> **REQUIRED WORK**
Look through the data below and return each line where "match" appears.

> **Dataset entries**
____________________

/-- An operation whose encoding checks pass, or nothing. -/
def keepWf (i : Option Instr) : Option Instr :=
  match i with
  | some j => if j.wf then some j else none
  | none => none

/-- The operation of an S slot. -/
def decodeS (w : BitVec 64) : Option Instr := keepWf (decodeSRaw (SRaw.unpack w))
/-- The operation of a V slot. -/
def decodeV (w : BitVec 64) : Option Instr := keepWf (decodeVOp (fld w 56 8).toNat (unpackV w))
/-- The operation of an M slot. -/
def decodeM (w : BitVec 80) : Option Instr := keepWf (decodeMRaw (MRaw.unpack w))
/-- The command of a P slot. -/
def decodeP (w : BitVec 48) : Option Instr := keepWf (decodePOp (fld w 42 6).toNat (unpackP w))
/-- The micro-op of a micro-word. -/
def decodeU (w : BitVec 64) : Option Instr := keepWf (decodeURaw (URaw.unpack w))

/-- The operation of slot `k` (0 S, 1 V0, 2 V1, 3 M, 4 P0, 5 P1) from its parcels, highest bits first (03 R82). -/
def decodeSlot (k : Nat) (ps : List Parcel) : Option Instr :=
  let n := parcelsNat ps
  match k with
  | 0 => decodeS (BitVec.ofNat 64 n)
  | 1 | 2 => decodeV (BitVec.ofNat 64 n)
  | 3 => decodeM (BitVec.ofNat 80 n)
  | _ => decodeP (BitVec.ofNat 48 n)

/-- Parcels of slot `k` (03 R81). -/
def slotLen (k : Nat) : Nat := if k ≤ 2 then 4 else if k = 3 then 5 else 3

/-- A bundle: its header flags, its present slots with the operation of each (none: its encoding is refused), whether
a header bit or an absent field is refused (03 R80, R83), and its length in the parcel stream. -/
structure Bundle where
  mask : BitVec 6
  stop : Bool
  seg  : Bool
  tple : Bool
  bad  : Bool
  ops  : List (Nat × Option Instr)
  len  : Nat
  deriving DecidableEq, Repr

/-- Length in parcels of a literal bundle of this header (03 R81). -/
def literalLen (h : Parcel) : Nat :=
  2 + ((List.range 6).filter (fun k => bitAt h k)).foldl (fun n k => n + slotLen k) 0

/-- The present slots read one after another. -/
def readSlots : List Nat → List Parcel → List (Nat × Option Instr)
  | [], _ => []
  | k :: t, ps => (k, decodeSlot k (ps.take (slotLen k))) :: readSlots t (ps.drop (slotLen k))

/-- A literal bundle from its header and the parcels after it (03 R81). -/
def literalBundle (h : Parcel) (rest : List Parcel) : Bundle :=
  { mask := fld h 0 6, stop := bitAt h 6, seg := bitAt h 7, tple := bitAt h 8, bad := fldN h 9 7 != 0,
    ops := readSlots ((List.range 6).filter (fun k => bitAt h k)) rest, len := literalLen h }

/-- First parcel of slot `k` in a dictionary entry (03 R80). -/
def entryPos (k : Nat) : Nat :=
  match k with | 0 => 1 | 1 => 5 | 2 => 9 | 3 => 13 | 4 => 18 | _ => 21

/-- The bundle of a dictionary entry: one parcel in the stream, an absent field that is not zero is refused. -/
def entryBundle (e : List Parcel) : Bundle :=
  let h := e.headD 0
  let fieldOf (k : Nat) : List Parcel := (e.drop (entryPos k)).take (slotLen k)
  { mask := fld h 0 6, stop := bitAt h 6, seg := bitAt h 7, tple := bitAt h 8,
    bad := fldN h 9 7 != 0 || (List.range 6).any (fun k => !bitAt h k && (fieldOf k).any (fun p => p != 0)),
    ops := ((List.range 6).filter (fun k => bitAt h k)).map (fun k => (k, decodeSlot k (fieldOf k))), len := 1 }

/-- The 24 parcels of a stored dictionary entry. -/
def entryParcels (e : BitVec 384) : List Parcel := tab 24 (fun i => fld e (16 * i) 16)

/-- Parcels 0 to `n - 1` of a parcel stream given as a number, parcel 0 lowest. -/
def streamParcels : Nat → Nat → List Parcel
  | 0, _ => []
  | n + 1, w => BitVec.ofNat 16 w :: streamParcels n (w / 65536)

/-- What a stream of parcels that begins with a literal bundle holds, as one instruction: the single operation of the
bundle, the empty bundle, or a reserved encoding named by its slot (0xF for the leading parcel and the header). -/
def decodeStream (ps : List Parcel) : Option Instr :=
  match ps with
  | p :: h :: rest =>
    if p.toNat < 0x8000 then none
    else if p ≠ 0xFFFF then some (.reservedEncoding 15)
    else
      let b := literalBundle h rest
      if b.bad then some (.reservedEncoding 15)
      else match b.ops with
        | [] => some (.emptyBundle b.seg)
        | [(k, none)] => some (.reservedEncoding (BitVec.ofNat 4 k))
        | [(_, some i)] => some i
        | _ => none
  | _ => none

/-- The instruction of a table word: the parcel stream of a literal bundle, parcel 0 in bits 15:0. -/
def decodeTableWord (_nbits w : Nat) : Option Instr := decodeStream (streamParcels 25 w)
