-- ==== Sys2Proof/Machine/Ops.lean ====
section
/-! DEFINITION. The named operations over registers, granules, tiles and physical memory; scheduling of results; taking
a trap and returning from one. -/

namespace Sys2Proof.Machine

open Sys2Proof

/-- The outcome type of this machine. -/
abbrev Out := Host.Outcome State Fault Refusal

/-! ### Registers -/

/-- X registers: X0 reads zero (01 R13). -/
def Core.x (c : Core) (i : XReg) : Word := if i = 0 then 0 else c.r.x.get i
/-- Q registers: Q0 reads true (01 R14). -/
def Core.q (c : Core) (i : QReg) : Bool := if i = 0 then true else c.r.q.get i
/-- H registers. -/
def Core.h (c : Core) (i : HReg) : Handle := c.r.h.get i
/-- MA registers. -/
def Core.ma (c : Core) (i : BitVec 3) : BitVec 32 := c.r.ma.get i
/-- Staging registers: 0 to 31 SA, 32 to 63 SB (06 R191). -/
def Core.stg (c : Core) (i : BitVec 6) : Word := c.r.stg.get i

/-- The registers with X[d] written; a write to X0 is discarded. -/
def Arch.setX (r : Arch) (d : XReg) (v : Word) : Arch := if d = 0 then r else { r with x := r.x.set d v }
/-- The registers with Q[d] written; a write to Q0 is discarded. -/
def Arch.setQ (r : Arch) (d : QReg) (v : Bool) : Arch := if d = 0 then r else { r with q := r.q.set d v }
/-- The registers with H[d] written. -/
def Arch.setH (r : Arch) (d : HReg) (v : Handle) : Arch := { r with h := r.h.set d v }
/-- Q1 to Q15 from bits 15:1 (05 R149). -/
def Arch.setQAll (r : Arch) (v : BitVec 16) : Arch :=
  { r with q := Vector.ofFn fun i => if i.val = 0 then true else bitAt v i.val }
/-- Sticky flags of binary and integer operations (01 R28). -/
def Arch.raise (r : Arch) (fl : Flags) : Arch := { r with fpstat := r.fpstat ||| (fl &&& 0x7F).setWidth 64 }
/-- Sticky decimal flags. -/
def Arch.raiseDec (r : Arch) (fl : Flags) : Arch := { r with decstat := r.decstat ||| (fl &&& 0x1F).setWidth 64 }

/-- KSTAT fields (01 Table 7). -/
def Arch.gsize (r : Arch) : Nat := fldN r.kstat 12 4
/-- KSTAT.SKEW. -/
def Arch.skew (r : Arch) : Nat := fldN r.kstat 8 4
/-- KSTAT.INH. -/
def Arch.inh (r : Arch) : Bool := bitAt r.kstat 6
/-- KSTAT.SKIPMODE: RELAXED. -/
def Arch.relaxed (r : Arch) : Bool := bitAt r.kstat 5
/-- KSTAT.PROT. -/
def Arch.prot (r : Arch) : Bool := bitAt r.kstat 4
/-- KSTAT.CHK: the checker of a pair. -/
def Arch.chk (r : Arch) : Bool := bitAt r.kstat 3
/-- KSTAT.DET. -/
def Arch.det (r : Arch) : Bool := bitAt r.kstat 2
/-- KSTAT with INH set to `b`. -/
def Arch.setInh (r : Arch) (b : Bool) : Arch := { r with kstat := setFld r.kstat 6 (BitVec.ofBool b) }
/-- KSTAT with WLACT set to `b`. -/
def Arch.setWlact (r : Arch) (b : Bool) : Arch := { r with kstat := setFld r.kstat 1 (BitVec.ofBool b) }
/-- The binary rounding mode RM. -/
def Arch.rm (r : Arch) : Nat := fldN r.rmode 0 2
/-- The decimal rounding mode DRM. -/
def Arch.drm (r : Arch) : Nat := fldN r.rmode 4 3

/-- Does the guard let the operation execute? (03 R88) -/
def Core.guard (c : Core) (g : Guard) : Bool := c.q g.qp != g.qn

/-- The focused core updated. -/
def State.onCore (s : State) (f : Core → Core) : State := { s with core := f s.core }

/-! ### Scheduling (03 R99, R100) -/

/-- A core with a result that becomes visible at cycle `due`, in issue order. -/
def Core.push (c : Core) (due : Nat) (w : Write) : Core :=
  { c with flight := c.flight ++ [{ due := due, seq := c.iss.seq, slot := c.iss.slot, w := w }],
           iss := { c.iss with seq := c.iss.seq + 1 } }
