-- ==== Sys2Proof/Machine/Handles.lean ====
section
/-! DEFINITION. Handle, staging, MA and port operations (06 R191 to R197) and the pattern banks (07 R229, R230). -/

namespace Sys2Proof.Machine

open Sys2Proof

/-- An H result, 3 cycles after issue (06 R175). -/
def State.schedH (s : State) (d : HReg) (v : Handle) : State := s.sched 3 (.h d v)

/-- HMOV. -/
def execHmov (g : Guard) (hd ha : HReg) (s : State) : Out := s.guarded g (fun s => s.schedH hd (s.core.h ha))

/-- HSET: word `k` of H[hd] replaced. -/
def execHset (g : Guard) (hd : HReg) (xb : XReg) (k : BitVec 2) (s : State) : Out :=
  s.guarded g (fun s => s.schedH hd (setFld (s.core.h hd) (64 * k.toNat) (s.core.x xb)))

/-- HGET: word `k` of H[ha]. -/
def execHget (g : Guard) (hd : XReg) (ha : HReg) (k : BitVec 2) (s : State) : Out :=
  s.guarded g (fun s => s.schedX 3 hd (fld (s.core.h ha) (64 * k.toNat) 64))

/-- HMKT: a TILE handle. -/
def execHmkt (g : Guard) (hd : HReg) (xb : XReg) (imm : BitVec 12) (s : State) : Out :=
  s.guarded g (fun s => s.schedH hd (Handle.ofTile ((s.core.x xb).toNat + imm.toNat)))

/-- The WALK handle of HMKW (06 R192). -/
def walkHandle (b c : Word) (imm : BitVec 24) : Handle :=
  BitVec.ofNat 256 (2 * 2 ^ 252 + fldN b 0 12 * 2 ^ 232 + fldN b 12 4 * 2 ^ 228 + fldN c 24 12 * 2 ^ 60 +
    fldN c 16 8 * 2 ^ 52 + fldN c 0 16 * 2 ^ 36 + fldN b 16 12 * 2 ^ 24 + fldN imm 16 8 * 2 ^ 16 + fldN imm 0 16)

/-- HMKW. -/
def execHmkw (g : Guard) (hd : HReg) (xb xc : XReg) (imm : BitVec 24) (s : State) : Out :=
  s.guarded g (fun s => s.schedH hd (walkHandle (s.core.x xb) (s.core.x xc) imm))

/-- A count of a VIEW: 0 means 65536 (01 R18). -/
def viewCnt (n : Nat) : Nat := if n = 0 then 65536 else n

/-- The VIEW handle of HMKV (06 R193) from the object handle, the offset, the counts and the old strides where kept. -/
def viewHandle (o old : Handle) (off cnts : Word) (fmt : BitVec 5) (keep : Bool) : Handle :=
  let e0 := viewCnt (fldN cnts 0 16)
  let e1 := viewCnt (fldN cnts 16 16)
  let s1 := if keep then fldN old 160 32 else e0
  let s2 := if keep then fldN old 192 32 else e0 * e1 % 2 ^ 32
  BitVec.ofNat 256 (5 * 2 ^ 252 + (if o.kind = 3 then 2 ^ 229 else 0) + fmt.toNat * 2 ^ 224 + s2 * 2 ^ 192 + s1 * 2 ^ 160 +
    fldN cnts 32 16 * 2 ^ 144 + fldN cnts 16 16 * 2 ^ 128 + fldN cnts 0 16 * 2 ^ 112 + o.gen * 2 ^ 96 + o.oid * 2 ^ 64 +
    (o.off + off.toNat) % 2 ^ 64)

/-- HMKV: HANDLE where H[ha] is no object handle. -/
def execHmkv (g : Guard) (hd ha : HReg) (xb xc : XReg) (fmt : BitVec 5) (keep : Bool) (s : State) : Out :=
  s.guarded g (fun s =>
    let o := s.core.h ha
    if o.kind = 3 ∨ o.kind = 4 then s.schedH hd (viewHandle o (s.core.h hd) (s.core.x xb) (s.core.x xc) fmt keep)
    else s.trapHandle ha)

/-- A walk as a port copies it: the reserved fields are dropped (06 R195, R197). -/
def walkCopy (h : Handle) : Handle :=
  BitVec.ofNat 256 (2 * 2 ^ 252 + fldN h 228 16 * 2 ^ 228 + fldN h 0 108)

/-- The tiles a write port's pass visits, ascending. -/
def walkTiles (h : Handle) : List Nat := sortN ((List.range (walkLen h)).map (fun n => (walkStep h n).1))

/-- PORTSET.bind (06 R195). -/
def execPortsetBind (g : Guard) (ha : HReg) (port : BitVec 4) (s : State) : Out :=
  s.guarded g (fun s =>
    let h := s.core.h ha
    let p := port.toNat
    let bind (s : State) : State := s.sched 1 (.port p { bound := true, walk := walkCopy h } true)
    if h.kind ≠ 2 then s.trapHandle ha
    else if p < 8 then bind s
    else if 1024 < walkLen h then s.trapTile (walkStep h 1024).1 9
    else
      let ts := walkTiles h
      match ts.find? (fun t => (s.core.tile t).kind == 0 || (s.core.tile t).own != 0) with
      | some t => s.trapTile t (if (s.core.tile t).kind = 0 then 2 else 3)
      | none => s.promoting ts (bind (s.onCore (fun c => ts.foldl (fun c t => c.cancel t) c))))

/-- PORTSET.clr, at the chapter's latency of 3 (06 R175). -/
def execPortsetClr (g : Guard) (port : BitVec 4) (s : State) : Out :=
  s.guarded g (fun s => s.sched 3 (.port port.toNat {} false))

/-- The indices of a port as PORTGET returns them (06 R197). -/
def Port.word (p : Port) : Word :=
  if p.bound then
    BitVec.ofNat 64 (p.i0 + p.i1 * 2 ^ 16 + p.i2 * 2 ^ 32 + (if p.wrap then 2 ^ 48 else 0) + 2 ^ 49)
  else 0

/-- PORTGET: the walk and the indices; NULL and 0 for an unbound port. -/
def execPortget (g : Guard) (hd : HReg) (xc : XReg) (port : BitVec 4) (s : State) : Out :=
  s.guarded g (fun s =>
    let p := s.core.port port.toNat
    (s.schedH hd (if p.bound then p.walk else 0)).schedX 3 xc p.word)

/-- PORTADV.step: HANDLE on an unbound port. -/
def execPortadvStep (g : Guard) (xb : XReg) (port : BitVec 4) (n : BitVec 20) (s : State) : Out :=
  s.guarded g (fun s =>
    if (s.core.port port.toNat).bound then s.sched 1 (.portStep port.toNat (s.core.x xb + n.setWidth 64).toNat)
    else s.trap 0x06)

/-- PORTADV.set, at the chapter's latency of 3 (06 R175): the walk of the port stays as it then is. -/
def execPortadvSet (g : Guard) (xb : XReg) (port : BitVec 4) (s : State) : Out :=
  s.guarded g (fun s =>
    if (s.core.port port.toNat).bound then s.sched 3 (.portSet port.toNat (s.core.x xb)) else s.trap 0x06)

/-- STG.put, latency 1. -/
def execStgPut (g : Guard) (d : XReg) (a : XReg) (s : State) : Out := s.guarded g (fun s => s.sched 1 (.stg d (s.core.x a)))

/-- STG.get. -/
def execStgGet (g : Guard) (d : XReg) (a : XReg) (s : State) : Out := s.guarded g (fun s => s.schedX 1 d (s.core.stg a))

/-- MAPUT: bits 31:0. -/
def execMaput (g : Guard) (d : BitVec 3) (a : XReg) (s : State) : Out :=
  s.guarded g (fun s => s.sched 1 (.ma d ((s.core.x a).setWidth 32)))

/-- PATLD: `n` rows of an 8-bit tile into the bank inactive at issue, entry `j` visible at issue + 3 + j (07 R229). -/
def execPatld (g : Guard) (ha : HReg) (r0 : BitVec 4) (e0 : BitVec 6) (n : BitVec 5) (s : State) : Out :=
  s.guarded g (fun s => s.onTile ha (fun t => s.owned t (fun e =>
    if (fmtOf e.fmt).width ≠ 8 then s.trapTile t 8
    else
      let bank := if s.core.r.patbank then 0 else 1
      (List.range n.toNat).foldl (fun s j =>
        s.sched (3 + j) (.pattern bank (e0.toNat + j) (BitVec.ofNat 512 (packN 8 (s.core.tileRow t (r0.toNat + j)))))) s)))

/-- PATSW: the banks exchange, visible 1 cycle after issue (07 R230). -/
def execPatsw (g : Guard) (s : State) : Out := s.guarded g (fun s => s.sched 1 .patSwitch)

end Sys2Proof.Machine
end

____________________

> **ANSWER FOR THE TASK**
  match i with
  match k with
  match k with | 0 => 1 | 1 => 5 | 2 => 9 | 3 => 13 | 4 => 18 | _ => 21
  match ps with
      else match b.ops with
      match ts.find? (fun t => (s.core.tile t).kind == 0 || (s.core.tile t).own != 0) with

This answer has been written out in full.